So I have to give these wheels a go (no ride report as of now)

Previous wheels Rolf Vigor

Go for the wheels the gold looks better w/ blue than the yellow on mine


----------



## i4detail (Feb 23, 2006)

ETWN Stu said:


> What do you guys in snow country do for riding when...well, when it snows? In Sydney we dont get freezing winters so we get to ride all year round. Sorry just had to ask.

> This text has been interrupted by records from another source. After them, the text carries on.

-- ==== Sys2Proof/Machine/Mower.lean ====
section
/-! DEFINITION. The Mower (R415 to R425), key rotation (R426 to R430) and the raw test mode (R431). -/

namespace Sys2Proof.Machine

def opKeyRotate : Nat := 0x70
def opMemRawWrite : Nat := 0x81
def opMemRawRead : Nat := 0x82

/-- Codes of ACTIVITY (R434). -/
def mowIdle : Nat := 0
def mowScrub : Nat := 1
def mowRekey : Nat := 2
def mowZeroise : Nat := 3
def mowCopy : Nat := 4
def State.mowActivity (s : State) (g a : Nat) : State := s.wr F.MOW_STAT_ACTIVITY g a

/-- Kinds of work that are pending and go first (R415): zeroising, a copy to a spare, a demand visit, a re-key pass. -/
def State.mowZeroing (s : State) (g : Nat) : Bool := tget false s.msys.zero [g]
def State.mowCopying (s : State) (g : Nat) : Bool := s.msys.marked.any (fun e => e.1.head? == some g)
def State.mowDemanded (s : State) (g : Nat) : Bool := tget [] s.msys.demand [g] != []
def State.mowRotating (s : State) (g : Nat) : Bool := s.rd F.MOW_STAT_ROTATING g = 1

/-- A Mower line is admitted from the die's reserve in the prompt and generate roles, from the paddock's untimed part in the cache role
(R418, R127), and from the paddock's own share, which nothing else uses, in a handover (R34). -/
def State.mowLine (s : State) (g weight : Nat) (tag : List Nat) (go : State → State) : State :=
  if s.role g = 2 ∧ s.tenantUse g = true then s.untimed g srcMower weight (4 :: tag) go
  else if s.pdkState g = pdkHandover then go s
  else s.reserve (rsvMower g) weight go

/-- What the Mower does about an error of a line (R416, R419): `still` when its second read is uncorrectable too. -/
def State.mowErrors (s : State) (line : Nat) (errs : List SecErr) (still : Nat → Bool) : State :=
  let g := groupOf line
  errs.foldl (fun s e =>
    let a := line / 512 * 512 + 64 * (e.sector % 8)
    if e.uncorr && still e.sector then
      let s := ((s.poisonSector a).bump F.MOW_UE_COUNT g).mowErr g 1 srcMower e.syndrome a
      ((s.memUe g 1 a).markLine g (lineOf line)).deviceError 1 false (channelOf line) a 0x531 g
    else if e.uncorr then s
    else ((s.bump F.MOW_CE_SCRUB_COUNT g).countCe g (lineOf line)).deviceError 1 true (channelOf line) a 0 g) s

/-- MOWER_DEMAND_VISIT (R413, R419, R421): the oldest line of the demand queue. -/
def execMowerDemandVisit (g : Fin 16) (errs : List SecErr) (second : List Nat) (s : State) : Host.Outcome State Fault Refusal :=
  match tget [] s.msys.demand [g.val] with
  | [] => .next s
  | (l, _) :: rest =>
    if s.mowZeroing g.val = true ∨ s.mowCopying g.val = true then .next s
    else
      .next (s.mowLine g.val 40 [0, g.val, l] (fun s =>
        let s : State := { s with msys := { s.msys with demand := tset [] s.msys.demand [g.val] rest } }
        (s.mowActivity g.val mowScrub).mowErrors (g.val * groupBytes + 512 * l) errs (fun k => second.contains k)))

/-- A full pass ends: it is counted with its duration in ms (R434). -/
def State.passDone (s : State) (g : Nat) : State :=
  let s := s.satAdd F.MOW_PASS_PASSES g
  let s := s.wr F.MOW_PASS_LAST_PASS_MS g (min ((s.now - tget 0 s.msys.passStart [g]) / 1000000) 0xFFFFFFFF)
  { s with msys := { s.msys with passStart := tset 0 s.msys.passStart [g] s.now } }

/-- SCRUB_LINE (R416): the next line of each of the group's sixteen channels. -/
def execScrubLine (g : Fin 16) (errs : List (Fin 16 × SecErr)) (second : List (Nat × Nat)) (s : State) :
    Host.Outcome State Fault Refusal :=
  if s.rd F.MOW_CFG_SCRUB_INTERVAL g.val = 0 ∨ s.mowZeroing g.val = true ∨ s.mowCopying g.val = true ∨ s.mowDemanded g.val = true ∨
      s.mowRotating g.val = true then .next s
  else
    let n := s.rd F.MOW_STAT_SCRUB_LINE g.val
    .next (s.mowLine g.val 640 [1, g.val, n] (fun s =>
      let s := s.mowActivity g.val mowScrub
      let s := loopN 16 (fun c s =>
        let line := dpaOfChannelLine g.val c n
        s.mowErrors line ((errs.filter (fun e => e.1.val == c)).map (fun e => e.2)) (fun k => second.contains (c, k))) s
      let s := s.bump F.MOW_LINES_COUNT g.val 0 16
      if n + 1 = channelLines then (s.wr F.MOW_STAT_SCRUB_LINE g.val 0).passDone g.val
      else s.wr F.MOW_STAT_SCRUB_LINE g.val (n + 1)))

/-! ### Patches (R420 to R423) -/

/-- Entry `k` of channel `ch`'s patch table: its index, whether it is free, and whether it stands in for a channel line. -/
def patchIdx (ch k : Nat) : Nat := 16 * ch + k
def State.patchFree (s : State) (ch k : Nat) : Bool :=
  s.rd F.MOW_PATCH_VALID 0 (patchIdx ch k) = 0 && s.rd F.MOW_PATCH_SPARE_FAILED 0 (patchIdx ch k) = 0
def State.patchOf (s : State) (ch line : Nat) : Option Nat :=
  (List.range 16).find? (fun k => s.rd F.MOW_PATCH_VALID 0 (patchIdx ch k) = 1 && s.rd F.MOW_PATCH_LINE 0 (patchIdx ch k) = line)

/-- The line joins the repair list in the module's flash (R422). -/
def State.addRepair (s : State) (g l : Nat) : State :=
  if s.msys.repair.contains (g, l) then s
  else
    let s : State := { s with msys := { s.msys with repair := s.msys.repair ++ [(g, l)] } }
    s.satAdd F.MOW_PPR_LISTED 0

/-- LINE_PATCH (R422, R423): the Mower copies the group's first marked line to a free spare; sectors that do not decode become
poison. A spare that failed goes out of use. With no free entry the line stays in service and its channel fails (R661). -/
def execLinePatch (g : Fin 16) (bad : List Nat) (s : State) : Host.Outcome State Fault Refusal :=
  match (s.msys.marked.find? (fun e => e.1.head? == some g.val)).bind (fun e => e.1[1]?) with
  | none => .next s
  | some l =>
    if s.mowZeroing g.val = true then .next s
    else
      let dpa := g.val * groupBytes + 512 * l
      let ch := channelOf dpa
      let cl := channelLineOf dpa
      let s := s.mowActivity g.val mowCopy
      .next (s.mowLine g.val 80 [2, g.val, l] (fun s =>
        let s : State := { s with msys := { s.msys with
          marked := tset false s.msys.marked [g.val, l] false
          ces := tset 0 s.msys.ces [g.val, l] 0 } }
        let old := s.patchOf ch cl
        match (List.range 16).find? (fun k => s.patchFree ch k) with
        | none =>
          let s := (s.mowErr g.val 3 srcMower 0 dpa).event 0 0x07 0 (detailAt 0x10 ch + detailAt 0x14 l) g.val
          (s.addRepair g.val l).channelFailed ch
        | some k =>
          let s := match old with
            | some j =>
              let s := s.wr F.MOW_PATCH_VALID 0 0 (patchIdx ch j)
              (s.wr F.MOW_PATCH_SPARE_FAILED 0 1 (patchIdx ch j)).mowErr g.val 4 srcMower 0 dpa
            | none => s
          let s := bad.foldl (fun s b => s.poisonSector (dpa + 64 * (b % 8))) s
          let s := (s.wr F.MOW_PATCH_VALID 0 1 (patchIdx ch k)).wr F.MOW_PATCH_LINE 0 cl (patchIdx ch k)
          ((s.wr F.MOW_PATCH_CE 0 0 (patchIdx ch k)).bump F.MOW_PATCHED_COUNT g.val).addRepair g.val l))

/-! ### Key rotation (R426 to R430) -/

/-- The KEYID field of a slot. -/
def keyIdFld (slot : Nat) : Fld := if slot = 0 then F.MOW_KEYID_KEYID0 else F.MOW_KEYID_KEYID1

/-- A fresh key in a slot of group `g` (R427). -/
def State.newKey (s : State) (g slot : Nat) : State :=
  let n := tget 0 s.msys.keyIds [g] + 1
  let s : State := { s with msys := { s.msys with keyIds := tset 0 s.msys.keyIds [g] n } }
  s.wr (keyIdFld slot) g n

/-- KEY_ROTATE (R428 step 1, R430, R432). -/
def execKeyRotate (h : Hdr) (s : State) : Host.Outcome State Fault Refusal :=
  let p := paddockOf h
  let st := s.pdkState p
  .next (s.checked h opKeyRotate
    (firstStatus [failIf (h.fn.val == 0 && s.tdiLocked p) 0x720, failIf (st = pdkFree || st = pdkHandover || st = pdkOffline) 0x711, failIf (s.mowRotating p) 0x710]) (fun s =>
    let s := s.start h opKeyRotate (some (.keyRotate h)) [s.now, p]
    let s := s.newKey p (1 - s.rd F.MOW_STAT_ACTIVE_SLOT p)
    let s : State := { s with msys := { s.msys with passStart := tset 0 s.msys.passStart [p] s.now } }
    ((s.wr F.MOW_STAT_ROTATING p 1).wr F.MOW_STAT_P p 0).mowActivity p mowRekey))

/-- REKEY_LINE (R428 step 2, R429): the line at P is under the new key afterwards. -/
def execRekeyLine (g : Fin 16) (errs : List SecErr) (second : List Nat) (s : State) : Host.Outcome State Fault Refusal :=
  let l := s.rd F.MOW_STAT_P g.val
  if s.mowRotating g.val = false ∨ groupLines ≤ l ∨ s.mowZeroing g.val = true ∨ s.mowCopying g.val = true ∨
      s.mowDemanded g.val = true then .next s
  else
    .next (s.mowLine g.val 80 [3, g.val, l] (fun s =>
      let s := (s.mowActivity g.val mowRekey).mowErrors (g.val * groupBytes + 512 * l) errs (fun k => second.contains k)
      (s.bump F.MOW_LINES_COUNT g.val).wr F.MOW_STAT_P g.val (l + 1)))

/-- REKEY_COMPLETE (R428 steps 3 and 4): the active slot changes, the old key is destroyed, the scrub pass restarts. -/
def execRekeyComplete (g : Fin 16) (s : State) : Host.Outcome State Fault Refusal :=
  if s.mowRotating g.val = false ∨ s.rd F.MOW_STAT_P g.val ≠ groupLines then .next s
  else
    let old := s.rd F.MOW_STAT_ACTIVE_SLOT g.val
    let id := s.rd (keyIdFld (1 - old)) g.val
    let s := (s.wr F.MOW_STAT_ACTIVE_SLOT g.val (1 - old)).wr (keyIdFld old) g.val 0
    let s := ((s.wr F.MOW_STAT_ROTATING g.val 0).wr F.MOW_STAT_P g.val 0).bump F.MOW_ROTATIONS_COUNT g.val
    let s := ((s.passDone g.val).wr F.MOW_STAT_SCRUB_LINE g.val 0).mowActivity g.val mowScrub
    match s.taken.find? (fun t => t.op == opKeyRotate && nth t.prog 1 == g.val) with
    | some t => .next (s.complete t.h 0 (id * 2 ^ 16 + s.usSince (nth t.prog 0) % 2 ^ 32 * 2 ^ 64))
    | none => .next s

/-! ### Raw test mode (R431) -/

def rawStatus (s : State) (ch tline sector : Nat) : Nat :=
  firstStatus [failIf (decide (255 < ch) || decide (63 < tline) || decide (7 < sector)) 0x291,
    failIf (s.tenantUse (ch / 16)) 0x390, failIf (s.rd F.HBM_CH_STAT_PWR ch != 0) 0x312]

/-- MEM_RAW_WRITE (R431): data and check bits are stored as given. -/
def execMemRawWrite (h : Hdr) (ch tline sector check : Nat) (data : List Byte) (s : State) : Host.Outcome State Fault Refusal :=
  .next (s.checked h opMemRawWrite (rawStatus s ch tline sector) (fun s =>
    let bs := (data ++ List.replicate 64 0).take 64
    let s : State := { s with msys := { s.msys with
      raw := tset none s.msys.raw [ch, tline, sector] (some (bs, check % 2 ^ 32)) } }
    (s.start h opMemRawWrite (some (.memRawWrite h ch tline sector check data))).complete h 0))

/-- A stored test sector; the bits of one that nothing has written by MEM_RAW_WRITE are free values: ciphertext (R426). -/
def State.rawSector (s : State) (ch tline sector : Nat) : List Byte × Nat :=
  (tget none s.msys.raw [ch, tline, sector]).getD
    (leBytes (Config.freeNat (2 * s.free)) 64, Config.freeNat (2 * s.free + 1) % 2 ^ 32)

/-- The record of MEM_RAW_READ. -/
def rawRecord (data : List Byte) (check : Nat) : List Byte :=
  let (s0, s1) := syndromes data check
  let (o, j) := sectorOutcome data check
  data ++ leBytes check 4 ++ leBytes (s0 + 65536 * s1) 4 ++ leBytes o 1 ++ leBytes j 1 ++ leBytes 0 6 ++ sectorDecoded data check

/-- MEM_RAW_READ (R431): the record goes to host memory; nothing is counted. -/
def execMemRawRead (h : Hdr) (ch tline sector out : Nat) (s : State) : Host.Outcome State Fault Refusal :=
  .next (s.checked h opMemRawRead
    (firstStatus [rawStatus s ch tline sector, failIf (out % 16 != 0) 0x291, failIf (ptrTag out != 1) 0x401,
      s.ptrStatus h.fn.val 0 out 144 true]) (fun s =>
    s.gate h opMemRawRead (.memRawRead h ch tline sector out) [⟨out, 144, true⟩] (fun s =>
      let x := s.rawSector ch tline sector
      let o := sectorOutcome x.1 x.2
      ((s.tick).ptrWrite h.fn.val 0 out (rawRecord x.1 x.2)).complete h 0 (o.1 * 2 ^ 16 + o.2 * 2 ^ 24))))

/-! ### Registers -/

/-- A write of 1 to MOW_ERR0.VALID re-arms the record (R434). -/
def execMowErr0ValidClear (p : Fin 16) (s : State) : Host.Outcome State Fault Refusal := .next (s.wr F.MOW_ERR0_VALID p.val 0)

/-- A PF write of MOW_CFG; PATCH_CE 0 stores 1 (R434). -/
def execMowCfgWrite (g : Fin 16) (v : Nat) (s : State) : Host.Outcome State Fault Refusal :=
  .next ((s.wr F.MOW_CFG_SCRUB_INTERVAL g.val v).wr F.MOW_CFG_PATCH_CE g.val (max (bitsAt v 32 4) 1))

end Sys2Proof.Machine
end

Like Tmluk said xc skiing, spin class,gym, swimming

And shoveling lots of snow
hoping for an early spring to get out and Ride


----------



## i4detail (Feb 23, 2006)

charliekeri said:


> yeah I agree with you on the gold and yellow clashing and not working together. Anything but the yellow tape would be an improvement and attach that seatbag only when necessary. You might as well have one of those license plate souveniers with your name on it that you can buy at a truck stop on I80


Ouch Charlie
"change of wheels"
Black bar wrap it is

The bag has a spare tube and some levers, co2

VIVE ! LX24


----------



## ETWN Stu (Feb 15, 2007)

i4detail said:


> Ouch Charlie
> "change of wheels"
> Black bar wrap it is
> 
> ...


Some times you really need to just stick those things in your jersey pocket! got a bag on my trainer though for those longer rides where you need to take three of everthing incase!!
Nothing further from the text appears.